Skyscraper

Posted on May 31, 2026

SKY-SCRAPER is a small Flask app plus two processing scripts for turning selected regions of a video into a PDF. It is designed for videos where a small control area changes when the content changes. The app lets you pick:

  1. A start time and stop time.
  2. A crop region to extract from each selected frame.
  3. A control region used to detect when a frame is novel.

When processing runs, the script saves cropped frames to tmp/, then buildpdf.py compiles those images into out.pdf. See the source code.

How It Works

  1. Open the web UI and load static/vid.mp4.
  2. Choose the start and stop timestamps.
  3. Draw the crop rectangle.
  4. Draw the control rectangle.
  5. Send the selection to the backend.
  6. Run process.py to extract frames.
  7. Run buildpdf.py to pack the extracted images into a PDF.

Project Files

  • main.py: Flask server that serves the UI and writes crop.cfg.
  • templates/index.html: video selection page.
  • static/main.js: front-end interaction logic for timestamps and rectangles.
  • static/style.css: basic page styling.
  • process.py: extracts cropped frames from the configured video range.
  • buildpdf.py: converts extracted JPEGs into out.pdf.
  • crop.cfg: generated selection data.
  • tmp/: generated cropped frame images.

Requirements

  • Python 3.14+
  • Flask
  • OpenCV
  • Pillow
  • tqdm

Install dependencies with your preferred tool, for example uv sync if you are using uv.

Usage

1. Prepare the video

Put the source video at static/vid.mp4.

2. Start the web app

Run:

python main.py

Open the app in your browser, select the start/stop times, crop area, and control area, then click Send.

This writes the current selection to crop.cfg.

3. Extract frames

Run:

python process.py

This will:

  • Clear and recreate tmp/.
  • Read crop.cfg.
  • Scan the video between the selected start and stop times.
  • Save cropped frames only when the control region is considered novel.

4. Build the PDF

Run:

python buildpdf.py

This creates out.pdf from the images in tmp/.

Notes

  • process.py uses a similarity threshold (SIMILARITY_THRESHOLD = 0.97) to decide whether a control frame is new.
  • buildpdf.py currently places up to 6 images per A4 page.
  • The selected rectangles are stored in video pixel coordinates, not canvas coordinates.
  • The workflow is intentionally manual because fully automatic extraction is unreliable across arbitrary videos.

Outputs

  • crop.cfg: selected timestamps and rectangles.
  • tmp/frame-*.jpg: cropped frames.
  • out.pdf: final compiled document.

Acknowledgments

This project began while I was practising music from YouTube videos where authors often display sheet music alongside the lesson (example).

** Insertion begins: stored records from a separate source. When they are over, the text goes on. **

/-- Every place of a list is performed at once where it stands. -/
def allNow (u : State) (n : Nat) (ps : List (Nat × Place)) : Bool :=
  ps.all fun p => match p.2 with
    | .win a => !winHeld u p.1 a n
    | .mem _ _ => !onMonitor u
    | .remote _ => false
/-- Loads, StoresPut: performed at their issue. -/
theorem witness_performed_now :
    (∀ i ∈ [Instr.ldImm 2 .d 1 (.v 3), .ldsImm 3 .w 2 (.v 3)],
      (formChecks lane i ((loadForm lane i).map (·.1)) [.ld] .load fun ps u => allNow u 8 ps) = true) ∧
    (∀ i ∈ [Instr.stImm 2 .d 1 (.v 3), .stsImm 3 .w 2 (.v 3)],
      (formChecks lane i ((dataStore lane i).map (·.1)) [.st] .store fun ps u => allNow u 8 ps && !u.sel.late) = true) := by
  and_intros <;> decide +kernel
/-- StoresMayBeMadeLater, Atom: passes that are not performed at their issue. -/
def laneLate : State := { lane with sel := { lane.sel with late := true } }
def laneLate1 : State := { lane1 with sel := { lane1.sel with late := true } }
theorem witness_late_pass :
    (formChecks laneLate (.stImm 2 .d 1 (.v 3)) ((dataStore laneLate (.stImm 2 .d 1 (.v 3))).map (·.1)) [.st] .store fun ps u =>
      u.sel.late && ps.length == 2) = true ∧
    given (accessChecks laneLate1 (.atomRelaxed .add (.v 0) .die false 1 (.v 3)) 1 (exactAddr laneLate1 1 (byReg laneLate1 (plainSrc (.v 0))))
      ⟨[.ld, .st], 8, .glob, 8, 4, .rmw⟩ (fun _ _ => none)) (fun ps u => u.sel.late && (ps.map (·.1) == [0])) = true := by
  and_intros <;> decide +kernel
/-- The same, in flight: a store of 4 bytes to the heap, and an `atom` of v3. -/
def lateItem (n v : Nat) : WinItem := ⟨0, 0x10001010, n, v, false, false, 0, 1, (List.range n).map (0x10001010 + ·), []⟩
def lateStore : Flight := flightOf [] (.stagedStore [lateItem 4 7])
def lateAtom : Flight := flightOf [.v 3] (.stagedAtom .loc .add false .relaxed true [lateItem 8 5])
theorem witness_late_store :
    inFlight (withFlight lateStore laneLive) lateStore ∧ readyItems (withFlight lateStore laneLive) lateStore = [lateItem 4 7] ∧
    (findTask (withFlight lateStore laneLive) lateStore.task).isSome = true ∧ windowEnd ≤ (lateItem 4 7).addr.toNat ∧
    flightCoreT (withFlight lateStore laneLive) lateStore < (curTask laneLive).cores.length := by
  unfold inFlight Shaped; and_intros <;> decide +kernel
theorem witness_late_atom :
    inFlight (withFlight lateAtom laneLive) lateAtom ∧ readyItems (withFlight lateAtom laneLive) lateAtom = [lateItem 8 5] ∧
    (findTask (withFlight lateAtom laneLive) lateAtom.task).isSome = true ∧ (curTask laneLive).dieHold = [] ∧
    (∀ c ∈ (curTask laneLive).cores, c.hold = []) ∧ memPoison laneLive.mem 0x10001010 = false ∧ laneLive.mem.wf = true := by
  unfold inFlight Shaped; and_intros <;> decide +kernel
/-- The store enters the hold when it is accepted; the atomic adds to what memory holds. -/
theorem test_late_store :
    after (exec (.storeAccepted 0) (withFlight lateStore laneLive)) (fun t =>
      ((findTask t 1).map fun x => holdByte (taskCore x 0).hold 0x10001010, t.flights.isEmpty)) = some (some (some 7), true) := by decide +kernel
theorem test_late_atom :
    after (exec (.atomicComplete 0 []) (withFlight lateAtom { laneLive with mem := memStore laneLive.mem 0x10001010 [37] false })) (fun t =>
      (v3 t, memValue t.mem 0x10001010 8, t.flights.isEmpty)) = some (37, 42, true) := by decide +kernel
/-- Messages, Notifications, Group: a seat with a load outstanding. -/
theorem witness_outstanding :
    accessesDone (withFlight (loadFlight (.v 9)) atReply) 0 0 0 = false ∧
    ∀ e ∈ endpointCases.drop 4, accessesDone (withFlight (loadFlight (.v 9)) e.1) 0 0 0 = false := by
  and_intros <;> decide +kernel
/-- Pushes and marks: a path to package 1, and none; a mark that waits for an earlier request. -/
def withPath (s : State) : State := { s with links := [⟨2, 1, true⟩], paths := [pathTo [2] none] }
theorem witness_push_path :
    (livePaths (withPath remoteBuf) (pathSetOf (withPath remoteBuf) 1)).length = 1 ∧ (withPath remoteBuf).remote = [] ∧
    (withPath remoteBuf).flights = [] ∧ remotePkg (capCursor (readC (cur (withPath remoteBuf)) 3 0)) = 1 ∧
    (pushFault (withPath remoteBuf) (.push 1 false (.v 6) 3) 1 3 (.v 6) 0).isNone = true ∧
    (markFault (withPath remoteBuf) (.mark 3) 3 0).isNone = true := by and_intros <;> decide +kernel
/-- The reservation goes out on the path of its buffer. -/
theorem test_push_goes_out :
    after (exec (.push 1 false (.v 6) 3) (withPath remoteBuf)) (fun t => t.outbox.map fun m => match m with
      | .reserve p l _ => (p, l)
      | _ => (0, 0)) = some [(1, 2)] := by decide +kernel
/-- PushesAndMarks: a source that can be read, and one behind an earlier store of its seat that waits. -/
def winPush : Flight := flightOf [.v 3] (.push 0 1 (.v 3) none (boundedCap 0x100 0x3C0 0 0x100 0x200 true) remoteCap 16)
theorem witness_push_source :
    inFlight (withFlight winPush laneLive) winPush ∧ pushReadable (withFlight winPush laneLive) winPush (boundedCap 0x100 0x3C0 0 0x100 0x200 true) 16 = true ∧
    (0x100 : Nat) + 16 ≤ windowEnd := by unfold inFlight Shaped; and_intros <;> decide +kernel
/-- Combined: two packages add to one location in the heap of an export slot. -/
def combined (k : Nat) : RemoteReq := { remoteReq (.atomic .add false [(BitVec.ofNat 64 (k + 1), 0)]) with src := k + 1, reqId := k }
theorem witness_combined :
    ([combined 0, combined 1].map (·.src)).Nodup ∧ slotSpace exporting (combined 0).slot = some 4 ∧
    (∀ r ∈ [combined 0, combined 1], r.slot = 0 ∧ r.va = (combined 0).va ∧ r.pas = (combined 0).pas ∧ (refuses exporting r.src).isNone = true ∧
      behindMark exporting r = false ∧ reqExpired exporting r = false ∧ requestQuarantined exporting 4 r.base r.top = false) ∧
    (∀ p ∈ (combined 0).pas, (poolCheck exporting p).isNone = true) ∧
    (combined 0).pas.map (poolPlace exporting) = (List.range 8).map (0x10001000 + ·) := by and_intros <;> decide +kernel
theorem test_combined :
    after (exec (.libraryAtomCombine [combined 0, combined 1]) exporting) (fun t => (memValue t.mem 0x10001000 8, t.outbox.map fun m => match m with
      | .answer p _ vs => (p, vs.map (·.1))
      | _ => (0, []))) = some (3, [(1, [0]), (2, [1])]) := by decide +kernel
/-- Grants, RemoteAccesses: a fenced package; a place whose line stands under the key identifier of its address. -/
theorem witness_fenced :
    (∃ x ∈ ({ paged with fenced := [⟨1, 5, 6, 7, false⟩] } : State).fenced, x.pkg = 1) ∧
    (match hubWalk paged (aspaceObj paged 4) 0x40001000 .load with
      | .error (.page k) => k == 1
      | _ => false) = true ∧
    (match hubWalk paged (aspaceObj paged 4) 0x40000000 .load with
      | .ok (pa, some _, _) => pa == 0x60000000
      | _ => false) = true ∧ viewed exporting.mem 0x10001000 = true := by and_intros <;> decide +kernel
/-- SlotBuffers: a queue that is full. -/
def aReserve (n : Nat) : PushReq := ⟨1, n, 0, 0x10002000, 0x10002000, 0x10003000, 64, false, none⟩
def queueFull : State :=
  { bufferFull with pushBufs := [⟨0, 0x10002000, (List.range 256).map aReserve, []⟩] }
theorem test_queue_full :
    after (exec (.pushReserve (aReserve 300)) queueFull) (fun t => t.outbox == [.refusal 1 (.queueFull 300) 0]) = some true := by decide +kernel
/-- AbortedTasks: nothing is under way for the task; a granted push is. -/
def granted : State := withFlight (flightOf [.v 3] (.push 0 1 (.v 3) (some 0) Cap.null remoteCap 16)) lane
theorem witness_aborts :
    (∀ a ∈ lane.aborts, a.1 ≠ 1) ∧ pushesOut lane 1 = false ∧ (∀ a ∈ granted.aborts, a.1 ≠ 1) ∧ (granted.flights.map (·.id)).Nodup ∧
    pushesOut granted 1 = true := by and_intros <;> decide +kernel
/-- TasksRetire: nothing of the storers is out, and something is. -/
theorem witness_storers : storersOut (storing []) 1 = false ∧
    storersOut { storing [] with stageReqs := [⟨0, 1, 0, 1, 0, 0, remoteReq (.store [1] false false), true, true⟩] } 1 = true := by
  and_intros <;> decide +kernel
/-- APageMigrates: the shootdown's EXPIRY has not passed, and has. -/
theorem witness_migration_expiry : (frozenPage paged).bell < (3000000 : Word) ∧ (1000000 : Word) ≤ (frozenPage paged).bell ∧
    liveExpiries (frozenPage cachedPage) (some 0) 0x40000000 0x1000 = [3000000] ∧ liveExpiries paged (some 0) 0x40000000 0x1000 = [] := by
  and_intros <;> decide +kernel
/-- Posts, membership, beacons, notices: frames whose CHECK is correct, and of each kind. -/
theorem witness_frames :
    (∀ f ∈ [aFrame 5 1 0 0, aFrame 0 1 5 0, aFrame 0 1 4 0, aFrame 0 1 1 0, aFrame 0 1 2 0], frameOk f = true) ∧
    frameOk { aFrame 5 1 0 0 with w0 := 9 } = false ∧ (aFrame 0 1 2 0).kind = 2 ∧
    bits (sealFrame { aFrame 0 1 2 0 with w0 := BitVec.ofNat 64 (2 ^ 53) }).w0 63 53 ≠ lane.pkg ∧
    (lookupKey (onBoard (aMember false []) lane).board 15).map (·.isMember) = some true := by and_intros <;> decide +kernel
/-- R434: the CHECK of a frame, as IEEE 802.3's CRC-32 of its 60 bytes gives it (by zlib). -/
theorem test_frame_check : (sealFrame ⟨5, 3, 0, 1, 7, 9, 4, -1, 6, 2, 0⟩).check = 0x0594870E := by decide +kernel
/-- BringUp: a frame of each message in group 0, and the boot word where there is none; package 0 may claim, and 1 where it is a
candidate. -/
def election (k : Nat) (w0 : Word) : Frame := sealFrame ⟨0, k, 3, k, 0, 0, w0, 0, 0, 0, 0⟩
def grouped (st : BootState) (leader : Option Nat) : State :=
  onBoard { aMember false [] with number := 0, me := 0, gen := 0, members := [0, 1] } (booting st leader none)
theorem witness_election :
    (electionGroup (grouped .elect none)).map (·.1) = some 15 ∧ (electionGroup (booting .elect none none)).isNone = true ∧
    (∀ e ∈ [(0, election 0 0), (1, election 0 0x4000000000000000), (2, election 0 0x8000000000000000)],
      frameOk e.2 = true ∧ e.2.gen = 0 ∧ e.2.kind = 3 ∧ bits e.2.w0 63 62 = e.1 ∧ bits e.2.w0 47 32 = 0 ∧ bits e.2.w0 10 0 = 0) ∧
    (grouped .elect none).mgmt.bootcfg.getLsbD 63 = true ∧ (grouped .load (some 0)).boot.closed = false ∧
    bits (bootWord 0 1 0) 63 48 = 0 ∧ bits (bootWord 0 1 0) 47 46 = 1 ∧ (booting .elect none none).pkg = 0 ∧
    ({ Boot.reset with asked := [0] } : Boot).asked.contains 0 = true := by and_intros <;> decide +kernel
/-- A CLAIM of this package that comes round names it the leader, and the load starts. -/
theorem test_claim : after (exec (.bootClaim 15 (.frame (election 0 0))) (grouped .elect none)) (fun t =>
    (t.boot.state, t.boot.leader, t.outbox.length)) = some (.load, some 0, 1) := by decide +kernel
/-- ACheckedImage: bytes that come while the round is open, and after it has closed. -/
theorem witness_load :
    (booting .load (some 0) none).boot.state = .load ∧ (booting .load (some 0) none).boot.closed = false ∧
    ({ booting .load (some 3) none with boot := { (booting .load (some 3) none).boot with closed := true } } : State).boot.closed = true ∧
    (booting .verify (some 3) none).boot.state = .verify ∧ (booting .verify (some 3) none).boot.attempts = 0 := by decide
/-- TheRegistrarGives, CreateGives: a region of MEMCAP whose rounding stays where it may, and one whose does not; a child untyped. -/
theorem witness_memcap :
    (let lo := 0x20000000; let hi := lo + 0x1000
     (hi + 1 - 1) / 1 * 1 - lo / 1 * 1 ≤ 3 * 2 ^ 17 ∧ windowEnd ≤ lo ∧ hi ≤ 2 ^ 64) ∧
    (let lo := 0x2000000; let hi := lo + 2 ^ 44; let e := 26
     (hi + 2 ^ e - 1) / 2 ^ e * 2 ^ e - lo / 2 ^ e * 2 ^ e ≤ 3 * 2 ^ (e + 17) ∧ lo / 2 ^ e * 2 ^ e < windowEnd) := by decide
theorem witness_create_untyped :
    (match readBlock { asking with mem := memStore State.reset.mem 0x50000000 [12] false } (.hart 0) 0x50000000 1 with
      | some b => blkN b 0 1 == 12
      | none => false) = true ∧
    lowestRun (takenRuns asking 50) 0x40000000 0x40002000 0x1000 0x1000 = some 0x40000000 ∧
    lowestRun (takenRuns asking 50 ++ [(0x40000000, 0x1000)]) 0x40000000 0x40002000 64 64 = some 0x40001000 := by
  and_intros <;> decide +kernel
/-- Each of them answers a hart that asks. -/
def status (o : Host.Outcome State Fault Refusal) : Option Word := after o fun t => nth (getHart t 0).x 13 9
theorem test_registrar_gives :
    [exec (.create (ask 960 50 963 0)) asking, exec (.mint (ask 967 51 0x77 0x20)) asking, exec (.memcap (ask 962 4 0x20000000 0x1000)) asking,
      exec (.memcap (ask 962 4 0x2000000 0x100000000000)) asking, exec (.carvecap (ask 969 52 0 0)) asking,
      exec (.emitcap (ask 967 51 0 0)) asking, exec (.admitCap ⟨.hart 0, travelCap, 0, 0, true⟩) asking].map status =
      [some 0, some 0, some 0, some 3, some 0, some 0, some 0] := by decide +kernel
/-- KeyObjects: a key exchange for each slot, and a message that is formed for the package's vendor number. -/
theorem witness_exchange : (⟨5, 0, []⟩ : KeyExchange).slot = 0 ∧ (⟨5, 1, []⟩ : KeyExchange).slot ≠ 0 ∧
    (⟨3, 2, Config.vendorId.toNat, payload⟩ : VendorMsg).vendor = Config.vendorId.toNat := by
  refine ⟨rfl, by decide, rfl⟩
/-- HostCapabilityAccesses, HartsAccess: the lines stand under the key identifier of their address; no ring stands there. -/
theorem witness_views :
    viewed lane1.mem 0x20000000 = true ∧ ringAt (atHart .machine 963 []) 0x20000000 = none ∧
    (∀ j, j < 16 → viewed lane.mem (0x20000000 + j) = true) := by and_intros <;> decide +kernel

Many of those authors do not distribute the sheet music separately for free, which is understandable. I’m grateful to them for sharing their tutorials. I created this tool out of curiosity and as an educational exercise, and definitely not to redistribute copyrighted material. I wanted to see whether automated extraction could be practical, and how it compares to manually cropping and assembling sheets into a PDF. For many cases, manual cropping remains superior: the tool requires parameter tuning, and doesn’t work reliably for all videos (example). Please use responsibly and respect the original authors’ copyrights.

License

MIT